Pretty! This isn't a calico, right? I saw every color but gray. Pretty cat though. Do you live in a country setting? I have stopped letting ANY cats outside at my house since Peepers got sick. They all think its like the movie "1984" here. I don't care. I live in a busy traffic neighborhood and don't want to (and cannot afford to) worry about them getting into tangles with cars, raccoons or rabid mice.
Oh. I should be a member of that organization. I didn't know it existed. My dad stopped drinking in 1980 (I was a freshman in high school). I think his damage was already done to himself (he had 80 mini strokes in 2000 and he has coronary artery disease and he made me strange and not mainstream to deal with.

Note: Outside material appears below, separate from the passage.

-- ==== Sys2Proof/Machine/Core.lean ====
section
/-! DEFINITION. The machine as the host runs it. -/

def Sys2Proof.core : Host.Core := { State := Sys2Proof.Machine.State, Fault := Sys2Proof.Machine.Fault, Refusal := Sys2Proof.Machine.Refusal, step := Sys2Proof.Machine.step, reset := Sys2Proof.Machine.State.reset }
end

That may be why we're friends. We find each other. I was able to undo a lot of emotional damage through the program. So was my hubby. I think my happiest result is that I led the way to sobriety for my parents. I started going because I was tired of not fitting anywhere and I'd realized my resentment toward my mom was toxic to me. I needed to get rid of it. A guy I was dating led me there.
I educated my sister who was in denial about Mom's alcoholism - we knew she was crazy, just not why - and we were able to step in with an intervention when the time was right. Both parents ended up diagnosed as alcoholics and put into a year-long outpatient program. It saved their marriage and started Mom on a path of healing I'm still amazed about. They had 10 truly happy years of marriage before we lost my dad to Hodgkin's disease.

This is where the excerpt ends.